While it might be beneficial to have professional help with your taxes, even the Canada Revenue Agency (CRA) encourages everyone to have some knowledge of their own tax affairs. The agency has a list of free tax tools aimed at helping Canadians file their returns easily. 

For instance, the NETFILE program aids electronic tax filing. Similarly, there are free tax clinics that offer lower-income earners simple and affordable tax-filing solutions.

Hiring a tax-accountant often costs an arm and a leg especially if your taxes are complex. So, if you have been wondering how to do your taxes on your own, we have good news for you. There are many ways to file your taxes for free. Whether you are a Doctor, Plumber, YouTuber or an IceHockey player we’ve got something for you. 

But before we delve into the thick of it, let us have a quick recap of what taxes in Canada. 

Taxes in Canada

Tax is a compulsory fee levied by the government on its citizens. The government can impose taxes on individuals, corporate entities, property as well as commodities. 

Tax revenue proceeds are used to fund government activities and provide public infrastructures like roads, schools, hospitals, bridges and security. 

Personal Income Tax:

These are taxes that are levied on individuals. When you earn salaries, the government deducts a portion of it. Personal Income taxes also apply when you make investments such as stock or cryptocurrency.

When you make profits from such investments, you must pay a portion of it to the taxman. In Canada, Personal Income tax rates range between 15% – 29% per annum.

Corporate Taxes:

 These are taxes that are placed on companies that registered and carry out operations within the Canadian territory. When Canadian companies declare profits at the end of each year, they must file their taxes on their operating income.

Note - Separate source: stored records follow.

/-- A stream that takes part in the plan. -/
structure Stream where
  suspended : Bool
  /-- an output was produced in the run -/
  produced : Bool
  lastInst : Int
  /-- time grid: second and index of the next grid instant; none before the first. Angle grid: some value once the
  first point was placed -/
  grid : Option (Int × Nat)
  /-- points of the angle grid that wait for their Millstone outputs -/
  points : List Point
  /-- reduction window: inputs newest first -/
  win : List RIn
  openBlk : Option Block
  closed : List Block
  /-- instant of the last output of the last block closed (R274) -/
  closedTo : Option Int
  /-- outputs whose block's encoding has begun: sequence and last contributing stamps, own and reference (R132) -/
  fixed : List (Nat × Int × Int)
  /-- values held in committed blocks, for dependent streams: instant, value, first sequence and first instant of the
  block -/
  hist : List (Int × Int × Nat × Int)
  gapTasks : List GapTask
  stepTask : Option StepTask
  /-- a source-change marker or resync block is owed ahead of the first block from the new source: switchover instant,
  hub ID, first sequence (R369, R476) -/
  sourceChange : Option (Int × Nat × Nat)
  /-- the stop marker is owed after the last block: instant the plan state reached 0 (R315) -/
  stopAt : Option Int
  deriving DecidableEq, Repr

/-- A stream at the start of a run. -/
def Stream.reset : Stream :=
  ⟨false, false, 0, none, [], [], none, [], none, [], [], [], none, none, none⟩
/-! ### Twin operation (chapter 13) -/

/-- One raw sample that waits for its partner's (R368): entry, phase, stamp, common value, V-code and tag. -/
structure TwinSample where
  entry : Nat
  phase : Bool
  stamp : Int
  val : Int
  vcode : Nat
  tag : Nat
  deriving DecidableEq, Repr

/-- The comparison of a channel (R368). -/
structure TwinCmp where
  own : List TwinSample
  act : List TwinSample
  /-- kept pairs of the window, their sums and the widest range of the active -/
  count : Nat
  sumOwn : Int
  sumAct : Int
  widest : Nat
  /-- consecutive windows out of band, and in band -/
  outRun : Nat
  inRun : Nat
  deriving DecidableEq, Repr

/-- A comparison that holds nothing. -/
def TwinCmp.reset : TwinCmp := ⟨[], [], 0, 0, 0, 4, 0, 0⟩

/-- What a member knows of its pair beyond record 0x3600. -/
structure Twin where
  /-- role state, Twin status, product code and energy class of the partner's last heartbeat since the T port came UP, and
  whether the partner is in Idle -/
  partner : Option Nat
  partnerStatus : Nat
  product : Option Nat
  energy : Option Nat
  partnerIdle : Bool
  /-- tick at which the hub last started, from which the absence of heartbeats counts (R359) -/
  since : Nat
  /-- tick of the last heartbeat received, and of the last one sent -/
  heard : Option Nat
  sentAt : Option Nat
  /-- heartbeat sequence sent next -/
  hbSeq : Nat
  /-- silence since the last heartbeat was acted on -/
  silent : Bool
  /-- tick at which the wait of R354 ends -/
  roleWait : Option Nat
  /-- swap instant (R372) -/
  swapAt : Option Int
  /-- records of each queue that the standby confirmed: position of the next one -/
  confirmed : List (Nat × Nat)
  /-- pairing on the active: bytes to copy and copied, and whether PAIR_END was sent -/
  total : Nat
  copied : Nat
  ended : Bool
  /-- on a standby: bytes of a record that is being copied, by queue -/
  parts : List (Nat × List Byte)
  /-- anchors owed (R357): group and start instant of its rotation -/
  anchorDue : List (Nat × Int)
  /-- items that wait for a frame of the T port, each with the number of raw words and COPY commands that go ahead of
  it; raw words and COPY commands that wait, and how many were ever queued -/
  items : List (Nat × List Byte)
  words : List Nat
  copies : List (List Byte)
  ahead : Nat
  /-- on a pairing standby: queues whose record numbers a COPY command gave -/
  based : List Nat
  /-- on a standby: own raw records taken for comparison that the active's words have not reached yet (R369) -/
  kept : List Raw
  /-- the new active of a planned swap, which feeds the former active from the swap instant on (R372) -/
  swapped : Bool
  /-- on the former active of a planned swap: the swap instant -/
  seam : Option Int
  /-- on a standby, by group: latest anchor, rotation and entry of the last word, its scheduled instant -/
  anchors : List (Nat × Int)
  lastRot : List (Nat × Nat)
  lastEntry : List (Nat × Nat)
  lastWord : List (Nat × Int)
  /-- on a standby, by channel: conversions since the anchor -/
  convs : List (Nat × Nat)
  /-- an anchor word whose TIME96 words are still to come: group, and the first of them -/
  anchorIn : Option (Nat × Option Nat)
  /-- comparison by channel -/
  cmp : List (Nat × TwinCmp)
  deriving DecidableEq, Repr

/-- A hub that knows of no partner. -/
def Twin.reset : Twin where
  partner := none
  partnerStatus := 0
  product := none
  energy := none
  partnerIdle := false
  since := 0
  heard := none
  sentAt := none
  hbSeq := 0
  silent := false
  roleWait := none
  swapAt := none
  confirmed := []
  total := 0
  copied := 0
  ended := false
  parts := []
  anchorDue := []
  items := []
  words := []
  copies := []
  ahead := 0
  based := []
  kept := []
  swapped := false
  seam := none
  anchors := []
  lastRot := []
  lastEntry := []
  lastWord := []
  convs := []
  anchorIn := none
  cmp := []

According to Ernst&Young Company Income Tax (CIT) in Canada is pegged at about 10% in Canada.

However, there are ways that companies can explore to get some reprieve, to pay very little or no taxes. For instance, companies that spend a significant portion of their profit on research and development or make certain charitable donations may be eligible for a lessened tax burden 

Property Taxes: 

Property taxes are levied on homes and commercial buildings in Canada. The most notable property tax is the Property Gains tax.

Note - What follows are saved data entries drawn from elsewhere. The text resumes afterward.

/-! ### Yielding (R306) -/

/-- R306 case 1 for one stream: its open block and its closed blocks become the start of a gap of reason 2. A stream
that has stopped with blocks still to be encoded loses them in the same way, and its stop marker follows. -/
def State.suspendStream (s : State) (n : Nat) : State :=
  let x := s.stream n
  let runs := decide (s.e (strm n) 0x12 ≠ 0)
  let blocks := x.closed ++ x.openBlk.toList
  if x.suspended || (!runs && blocks.isEmpty) then s
  else
    let s := s.setStream n { x with suspended := runs, openBlk := none, closed := [] }
    let s := if blocks.isEmpty then s else s.endGap n
    let s := blocks.foldl (fun s b => (s.gapBlock n 2 b).sendDrop n b) s
    if runs then (s.setE (strm n) 0x12 2).bump (strm n) 0x17 else s.enterStop n

/-- The class Y streams of the plan. -/
def State.yStreams (s : State) : List Nat := (Tbl.keys s.streams).filter s.classY

/-- Suspend every class Y stream. -/
def State.suspendAll (s : State) : State := s.yStreams.foldl State.suspendStream s

/-- R306 case 2 for one stream: its gap ends at its last output. -/
def State.resumeStream (s : State) (n : Nat) : State :=
  let x := s.stream n
  if x.suspended && decide (s.e (strm n) 0x12 = 2) then
    ((s.endGap n).setStream n { x with suspended := false }).setE (strm n) 0x12 1
  else s

/-- Compare free space with the two levels (R305, R306); the streams of a standby yield with its active's (R366). -/
def State.levels (s : State) : State :=
  if s.flagged 0x3400 0x0A 0 then
    if s.hop.free ≥ 1024 * s.e 0x3400 3 then
      let t := s.flag 0x3400 0x0A 0 false
      if t.listening then t else t.yStreams.foldl State.resumeStream t
    else s
  else if s.hop.free < 1024 * s.e 0x3400 2 then
    let t := s.flag 0x3400 0x0A 0 true
    if t.listening then t else t.suspendAll
  else s

/-! ### What arises while the streams run: the levels are compared at once (R306) -/

/-- R307, R308: a marker or event arises. -/
def State.arise (s : State) (q : Nat) (m : Led) : State := (s.enter q m).levels

/-- A Ledger event arises: dropped while the 4,096 places are full; the next one after a loss carries
EVENTS_LOST_BEFORE and the event of reason 44 follows it (R309). -/
def State.ledgerEvent (s : State) (q : Nat) (m : Led) : State :=
  if s.listening then s
  else if s.hop.eventsWaiting ≥ 4096 then s.loseEvent
  else (s.enterEvent q m).reportLost.levels

/-- R298: an event that names a stream enters that stream's queue. -/
def State.streamEvent (s : State) (n : Nat) (m : Led) : State := s.ledgerEvent (s.weir n) m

For example, if you bought your home in 1995 for $50,000 and sell it for $650,000 in 2021, you will be required to pay tax on the $600,000 you have gained.

However, if you make significant improvements or specific upgrades on such property, you may receive some reduction in your taxes. 

Commodity Taxes

Commodity taxes are mainly taxes that are levied on imports and exports. Each time certain products cross Canadian borders for commercial purposes, their owners or traders must pay some tax to the government. Examples of such taxes are Import duties, tariffs, excise duties etc. 

Why You Should Do Your Own Taxes

There are so many reasons why Canadians choose to do their own taxes. First off, hiring an accountant costs a lot. According to The Fraser Institute’s research, the average cost of Tax preparation in Canada is $225 per return. That’s an awful lot of cash that you could put to better use. The services of accounting firms cost even more. 

 More importantly, when you do your taxes, you get to learn more and maintain control of your finances year in year out. 

How to Do Your Own Taxes in Canada

Doing your taxes is quite a complicated process. But it certainly is not rocket science. Due to the many helpful tools available today, everyone can file their own income tax returns with just a little effort. 

There are two broad channels to file your taxes for free in Canada. Here is our guide to exploring each of them. 

Using CRA Resources

  • Manual Tax Return Preparation

Although experts highly recommend that you use tax software to file your return. However, you have the option to file your return manually. You can order the T1 personal income tax pre-printed forms from the Canada Revenue Agency (CRA). And if you live in Quebec, you can click here for Quebec personal income tax return forms.  

If you filed paper-tax forms in the past year, you would receive a tax package by mail. The documents should arrive at your registered address by the end of February. If you have not received them by the end of February, call the CRA at 1-855-330-3305 (English) or 1-855-330-3310 (French). 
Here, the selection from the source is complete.